-- ==== Sys2Proof/Machine/Dispatch.lean ====
section
/-! DEFINITION. exec: one arm per operation of the opcode map (R67). -/

namespace Sys2Proof.Machine

def exec (i : Instr) (s : State) : Host.Outcome State Fault Refusal :=
  match i with
  | .b2u16 => Sys2Proof.Machine.execB2u16 s
  | .b2i16 => Sys2Proof.Machine.execB2i16 s
  | .b2u32 => Sys2Proof.Machine.execB2u32 s
  | .b2i32 => Sys2Proof.Machine.execB2i32 s
  | .b2f32 => Sys2Proof.Machine.execB2f32 s
  | .u16tob => Sys2Proof.Machine.execU16tob s
  | .i16tob => Sys2Proof.Machine.execI16tob s
  | .u32tob => Sys2Proof.Machine.execU32tob s
  | .i32tob => Sys2Proof.Machine.execI32tob s
  | .f32tob => Sys2Proof.Machine.execF32tob s
  | .copy len => Sys2Proof.Machine.execCopy len s
  | .truncpad w len => Sys2Proof.Machine.execTruncpad w len s
  | .crcgen len => Sys2Proof.Machine.execCrcgen len s
  | .crcchk len => Sys2Proof.Machine.execCrcchk len s

end Sys2Proof.Machine
end

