-- ==== Sys2Proof/Laws/Memory.lean ====
section
/-! SUPPORT. What the memory operations do: reading after writing, and that every operation keeps the canonical form. -/

namespace Sys2Proof.Machine

@[simp] theorem get_nil (x : Nat) : Memory.get [] x = none := rfl

/-- A read returns the last byte written at that address, and a write leaves every other address alone (R57). -/
theorem get_set (m : Memory) (a x : Nat) (b : Byte) : (m.set a b).get x = if x = a then some b else m.get x := by
  induction m with
  | nil => by_cases h : a = x <;> simp [Memory.set, Memory.get, h, eq_comm]
  | cons c rest ih =>
    obtain ⟨k, y⟩ := c
    simp only [Memory.set]
    split
    · simp only [Memory.get, eq_comm]
    · split
      · rename_i h
        subst h
        simp only [Memory.get]
        by_cases hx : a = x
        · simp [hx]
        · simp [hx, Ne.symm hx]
      · simp only [Memory.get, ih]
        by_cases hk : k = x
        · simp [hk, show ¬ x = a by omega]
        · simp [hk]

@[simp] theorem get_set_self (m : Memory) (a : Nat) (b : Byte) : (m.set a b).get a = some b := by simp [get_set]

theorem get_set_other (m : Memory) {a x : Nat} (b : Byte) (h : x ≠ a) : (m.set a b).get x = m.get x := by
  simp [get_set, h]

/-- Reading one byte after writing a run (R15). -/
theorem get_writeRun (m : Memory) (a x : Nat) (bs : List Byte) :
    (m.writeRun a bs).get x = if a ≤ x ∧ x < a + bs.length then bs[x - a]? else m.get x := by
  induction bs generalizing m a with
  | nil => rw [if_neg (by simp)]; rfl
  | cons b bs ih =>
    rw [Memory.writeRun, ih, get_set]
    by_cases hx : x = a
    · subst hx
      simp
    · by_cases h : a + 1 ≤ x ∧ x < a + 1 + bs.length
      · have h2 : a ≤ x ∧ x < a + (b :: bs).length := by simp; omega
        have h3 : x - a = (x - (a + 1)) + 1 := by omega
        rw [if_pos h, if_pos h2, h3, List.getElem?_cons_succ]
      · have h2 : ¬ (a ≤ x ∧ x < a + (b :: bs).length) := by simp; omega
        rw [if_neg h, if_neg h2, if_neg hx]

/-- Outside the bytes of a run, a write leaves memory as it was. -/
theorem get_writeRun_outside (m : Memory) {a x : Nat} (bs : List Byte) (h : x < a ∨ a + bs.length ≤ x) :
    (m.writeRun a bs).get x = m.get x := by
  rw [get_writeRun, if_neg (by omega)]

/-- Every entry of a canonical memory above its head has a larger address. -/
theorem wf_cons_iff (k : Nat) (y : Byte) (m : Memory) :
    Memory.wf ((k, y) :: m) = true ↔ (∀ c ∈ m.head?, k < c.1) ∧ m.wf = true := by
  cases m with
  | nil => simp [Memory.wf]
  | cons c rest => obtain ⟨k', y'⟩ := c; simp [Memory.wf]

theorem head?_set (m : Memory) (a : Nat) (b : Byte) : ∀ c ∈ (m.set a b).head?, c.1 = a ∨ ∃ d ∈ m.head?, c.1 = d.1 := by
  cases m with
  | nil => simp [Memory.set]
  | cons d rest =>
    obtain ⟨k, y⟩ := d
    unfold Memory.set
    split <;> [skip; split] <;> simp

/-- Writing a byte keeps the canonical form. -/
theorem set_wf (m : Memory) (a : Nat) (b : Byte) (h : m.wf = true) : (m.set a b).wf = true := by
  induction m with
  | nil => rfl
  | cons c rest ih =>
    obtain ⟨k, y⟩ := c
    obtain ⟨h1, h2⟩ := (wf_cons_iff k y rest).1 h
    unfold Memory.set
    split
    · exact (wf_cons_iff a b _).2 ⟨by simpa using ‹a < k›, h⟩
    · split
      · rename_i hak
        subst hak
        exact (wf_cons_iff a b rest).2 ⟨h1, h2⟩
      · refine (wf_cons_iff k y _).2 ⟨fun c hc => ?_, ih h2⟩
        obtain h3 | ⟨d, hd, h3⟩ := head?_set rest a b c hc
        · omega
        · rw [h3]; exact h1 d hd

/-- Writing a run keeps the canonical form. -/
theorem writeRun_wf (m : Memory) (a : Nat) (bs : List Byte) (h : m.wf = true) : (m.writeRun a bs).wf = true := by
  induction bs generalizing m a with
  | nil => exact h
  | cons b bs ih => exact ih (m.set a b) (a + 1) (set_wf m a b h)

/-- Reset's memory has the canonical form. -/
theorem reset_mem_wf (top : Word) : (State.resetWith top).mem.wf = true := rfl

/-- When reading a run succeeds: the bytes are those stored, in order (R15). -/
theorem readRun_ok_iff (m : Memory) (a n : Nat) (bs : List Byte) :
    m.readRun a n = .ok bs ↔ bs.length = n ∧ ∀ i, i < n → m.get (a + i) = bs[i]? := by
  induction n generalizing a bs with
  | zero => cases bs <;> simp [Memory.readRun]
  | succ n ih =>
    unfold Memory.readRun
    have key : ∀ b cs, (m.get a = some b ∧ ∀ i, i < n → m.get (a + 1 + i) = cs[i]?) ↔
        ∀ i, i < n + 1 → m.get (a + i) = (b :: cs)[i]? := by
      intro b cs
      constructor
      · rintro ⟨h0, h1⟩ i hi
        cases i with
        | zero => simpa using h0
        | succ i =>
          have := h1 i (by omega)
          rw [show a + (i + 1) = a + 1 + i by omega]
          simpa using this
      · intro h
        refine ⟨by simpa using h 0 (by omega), fun i hi => ?_⟩
        have := h (i + 1) (by omega)
        rw [show a + (i + 1) = a + 1 + i by omega] at this
        simpa using this
    cases bs with
    | nil => split <;> [simp; (split <;> simp)]
    | cons b cs =>
      rw [← key b cs]
      split
      · rename_i h; simp [h]
      · rename_i b' h
        split
        · rename_i x hx
          have hne : ¬ (m.readRun (a + 1) n = .ok cs) := by rw [hx]; simp
          rw [ih] at hne
          simp only [List.length_cons, Nat.add_right_cancel_iff, reduceCtorEq, false_iff]
          exact fun hh => hne ⟨hh.1, hh.2.2⟩
        · rename_i ds hd
          simp only [Except.ok.injEq, List.cons.injEq, List.length_cons, Nat.add_right_cancel_iff, h, Option.some.injEq]
          constructor
          · rintro ⟨rfl, rfl⟩
            exact ⟨((ih _ _).1 hd).1, rfl, ((ih _ _).1 hd).2⟩
          · rintro ⟨h1, h2, h3⟩
            have := (ih (a + 1) cs).2 ⟨h1, h3⟩
            rw [hd] at this
            exact ⟨h2, by simpa using this⟩

/-- When reading a run fails: at its lowest unwritten address (R50, R122 step 5). -/
theorem readRun_error_iff (m : Memory) (a n x : Nat) :
    m.readRun a n = .error x ↔
      ∃ i, i < n ∧ x = a + i ∧ m.get (a + i) = none ∧ ∀ j, j < i → ∃ b, m.get (a + j) = some b := by
  induction n generalizing a with
  | zero => simp [Memory.readRun]
  | succ n ih =>
    unfold Memory.readRun
    split
    · rename_i h
      simp only [Except.error.injEq]
      constructor
      · rintro rfl
        exact ⟨0, by omega, by simp, by simpa using h, by simp⟩
      · rintro ⟨i, hi, rfl, h1, h2⟩
        cases i with
        | zero => simp
        | succ i =>
          obtain ⟨b, hb⟩ := h2 0 (by omega)
          simp [h] at hb
    · rename_i b h
      have shift : (∃ i, i < n ∧ x = a + 1 + i ∧ m.get (a + 1 + i) = none ∧ ∀ j, j < i → ∃ b, m.get (a + 1 + j) = some b) ↔
          ∃ i, i < n + 1 ∧ x = a + i ∧ m.get (a + i) = none ∧ ∀ j, j < i → ∃ b, m.get (a + j) = some b := by
        constructor
        · rintro ⟨i, hi, hx, h1, h2⟩
          refine ⟨i + 1, by omega, by omega, by rwa [show a + (i + 1) = a + 1 + i by omega], fun j hj => ?_⟩
          cases j with
          | zero => exact ⟨b, by simpa using h⟩
          | succ j =>
            rw [show a + (j + 1) = a + 1 + j by omega]
            exact h2 j (by omega)
        · rintro ⟨i, hi, hx, h1, h2⟩
          cases i with
          | zero => simp [h] at h1
          | succ i =>
            refine ⟨i, by omega, by omega, by rwa [show a + 1 + i = a + (i + 1) by omega], fun j hj => ?_⟩
            rw [show a + 1 + j = a + (j + 1) by omega]
            exact h2 (j + 1) (by omega)
      rw [← shift, ← ih]
      split <;> rename_i hh <;> simp [hh]

end Sys2Proof.Machine
end

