-- ==== Sys2Proof/Tests/Slice0.lean ====
section
/-! SUPPORT. Tests with results from 95_test_vectors.md (the vector's name stands with each) or worked out by hand from the rules, and,
for each statement with hypotheses, witnesses that states and operands meet them, at the ends of their ranges. -/

namespace Sys2Proof.Tests

open Sys2Proof.Machine

/-! ### Well-formedness: the one check refuses an ill-formed term -/

theorem test_wellFormed_widths : [1#4, 2#4, 4#4, 8#4].all (fun w => (Instr.truncpad w 0xFFFF#16).wellFormed) = true := by decide
theorem test_illFormed_width_three : (Instr.truncpad 3#4 2#16).wellFormed = false := by decide
theorem test_illFormed_width_zero : (Instr.truncpad 0#4 2#16).wellFormed = false := by decide

/-! ### Decoding: words written out bit by bit from R66 and R67 -/

theorem test_decode_b2u16 : decode 0b00000000000000000000000000010000#32 = .ok .b2u16 := by rfl
theorem test_decode_b2i16 : decode 0b00000000000000000000000000010001#32 = .ok .b2i16 := by rfl
theorem test_decode_b2u32 : decode 0b00000000000000000000000000010010#32 = .ok .b2u32 := by rfl
theorem test_decode_b2i32 : decode 0b00000000000000000000000000010011#32 = .ok .b2i32 := by rfl
theorem test_decode_b2f32 : decode 0b00000000000000000000000000010100#32 = .ok .b2f32 := by rfl
theorem test_decode_u16tob : decode 0b00000000000000000000000000100000#32 = .ok .u16tob := by rfl
theorem test_decode_i16tob : decode 0b00000000000000000000000000100001#32 = .ok .i16tob := by rfl
theorem test_decode_u32tob : decode 0b00000000000000000000000000100010#32 = .ok .u32tob := by rfl
theorem test_decode_i32tob : decode 0b00000000000000000000000000100011#32 = .ok .i32tob := by rfl
theorem test_decode_f32tob : decode 0b00000000000000000000000000100100#32 = .ok .f32tob := by rfl
/-- D-8. -/
theorem test_decode_copy : decode 0b11111111111111110000000000110000#32 = .ok (.copy 0xFFFF#16) := by rfl
/-- D-10. -/
theorem test_decode_truncpad : decode 0b00000000000000100000100000110001#32 = .ok (.truncpad 8#4 2#16) := by rfl
/-- D-13. -/
theorem test_decode_crcgen : decode 0b00000000000000100000000001000000#32 = .ok (.crcgen 2#16) := by rfl
theorem test_decode_crcchk : decode 0b00000000000000100000000001000001#32 = .ok (.crcchk 2#16) := by rfl
/-- D-3, D-4, D-15: reserved codes. -/
theorem test_decode_reserved : [0x00000000#32, 0x00000015#32, 0x000000FF#32].all (fun d => decide ((decode d).toOption = none)) = true := by
  decide
/-- D-5, D-6, D-7, D-11, D-12, D-14: a bad W, RSV or LEN. -/
theorem test_decode_bad_fields :
    [0x00000110#32, 0x00001010#32, 0x00010022#32, 0x00020031#32, 0x00020931#32, 0x00020141#32].all
      (fun d => decide ((decode d).toOption = none)) = true := by decide
theorem test_decodeTableWord : decodeTableWord 32 0x00020831 = some (.truncpad 8#4 2#16) := by decide

/-! ### States for the tests: MEM_BYTES = 16, as 95_test_vectors.md section 2 -/

def regOf : Option Nat → Reg
  | none => Reg.unwritten
  | some v => Reg.holding (BitVec.ofNat 32 v)

/-- A block with 16 bytes of memory, those listed written, and the operand registers given. -/
def st (mem : List Host.Cell) (src dst value expect : Option Nat) : State :=
  { State.resetWith 15#32 with mem := mem, src := regOf src, dst := regOf dst, value := regOf value, expect := regOf expect }

/-- The same with interactions to make. -/
def asked (s : State) (xs : List Interaction) : State := { s with pending := xs }

def nextOf : Host.Outcome State Fault Refusal → Option State
  | .next t => some t
  | .fault _ | .refused _ => none

def faultOf : Host.Outcome State Fault Refusal → Option Fault
  | .fault f => some f
  | .next _ | .refused _ => none

/-- RESULT and STATUS after an operation that completes or raises. -/
def resultOf (o : Host.Outcome State Fault Refusal) : Option (Reg × Word) := (nextOf o).map fun t => (t.result, t.status)

/-- The memory and STATUS after an operation that completes or raises. -/
def memOf (o : Host.Outcome State Fault Refusal) : Option (Memory × Word) := (nextOf o).map fun t => (t.mem, t.status)

/-! ### Bytes to value -/

/-- V1. -/
theorem test_b2u16_value : resultOf (exec .b2u16 (st [(0, 0xBE), (1, 0xEF)] (some 0) none none none)) =
    some (⟨0x0000BEEF, true⟩, 0) := by decide
/-- V16: one byte past the highest legal address. -/
theorem test_b2u16_bounds : resultOf (exec .b2u16 (st [(14, 1), (15, 2)] (some 15) none none none)) =
    some (Reg.unwritten, 2) := by decide
/-- V6. -/
theorem test_b2i16_negative : resultOf (exec .b2i16 (st [(14, 0x80), (15, 0x00)] (some 14) none none none)) =
    some (⟨0xFFFF8000, true⟩, 0) := by decide
/-- V5. -/
theorem test_b2i16_positive : resultOf (exec .b2i16 (st [(3, 0x7F), (4, 0xFF)] (some 3) none none none)) =
    some (⟨0x00007FFF, true⟩, 0) := by decide
/-- V8. -/
theorem test_b2u32_value : resultOf (exec .b2u32 (st [(12, 0x12), (13, 0x34), (14, 0x56), (15, 0x78)] (some 12) none none none)) =
    some (⟨0x12345678, true⟩, 0) := by decide
/-- V17: no wrap-around. -/
theorem test_b2u32_no_wrap : resultOf (exec .b2u32 (st [] (some 0xFFFFFFFE) none none none)) =
    some (Reg.unwritten, 2) := by decide
/-- V10. -/
theorem test_b2i32_value : resultOf (exec .b2i32 (st [(1, 0xFF), (2, 0xFF), (3, 0xFF), (4, 0xFE)] (some 1) none none none)) =
    some (⟨0xFFFFFFFE, true⟩, 0) := by decide
/-- V13: a NaN keeps its payload. -/
theorem test_b2f32_nan : resultOf (exec .b2f32 (st [(0, 0x7F), (1, 0xC0), (2, 0x00), (3, 0x01)] (some 0) none none none)) =
    some (⟨0x7FC00001, true⟩, 0) := by decide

□ □ □

▶ **Prompt**: What you return should be exactly the lines above, starting at the one with "theorem test_decode_b2f32 : decode" and ending at the one with "0x00020031#32, 0x00020931#32, 0x00020141#32].all", and nothing else.

▶ **Written response**:
theorem test_decode_b2f32 : decode 0b00000000000000000000000000010100#32 = .ok .b2f32 := by rfl
theorem test_decode_u16tob : decode 0b00000000000000000000000000100000#32 = .ok .u16tob := by rfl
theorem test_decode_i16tob : decode 0b00000000000000000000000000100001#32 = .ok .i16tob := by rfl
theorem test_decode_u32tob : decode 0b00000000000000000000000000100010#32 = .ok .u32tob := by rfl
theorem test_decode_i32tob : decode 0b00000000000000000000000000100011#32 = .ok .i32tob := by rfl
theorem test_decode_f32tob : decode 0b00000000000000000000000000100100#32 = .ok .f32tob := by rfl
/-- D-8. -/
theorem test_decode_copy : decode 0b11111111111111110000000000110000#32 = .ok (.copy 0xFFFF#16) := by rfl
/-- D-10. -/
theorem test_decode_truncpad : decode 0b00000000000000100000100000110001#32 = .ok (.truncpad 8#4 2#16) := by rfl
/-- D-13. -/
theorem test_decode_crcgen : decode 0b00000000000000100000000001000000#32 = .ok (.crcgen 2#16) := by rfl
theorem test_decode_crcchk : decode 0b00000000000000100000000001000001#32 = .ok (.crcchk 2#16) := by rfl
/-- D-3, D-4, D-15: reserved codes. -/
theorem test_decode_reserved : [0x00000000#32, 0x00000015#32, 0x000000FF#32].all (fun d => decide ((decode d).toOption = none)) = true := by
  decide
/-- D-5, D-6, D-7, D-11, D-12, D-14: a bad W, RSV or LEN. -/
theorem test_decode_bad_fields :
    [0x00000110#32, 0x00001010#32, 0x00010022#32, 0x00020031#32, 0x00020931#32, 0x00020141#32].all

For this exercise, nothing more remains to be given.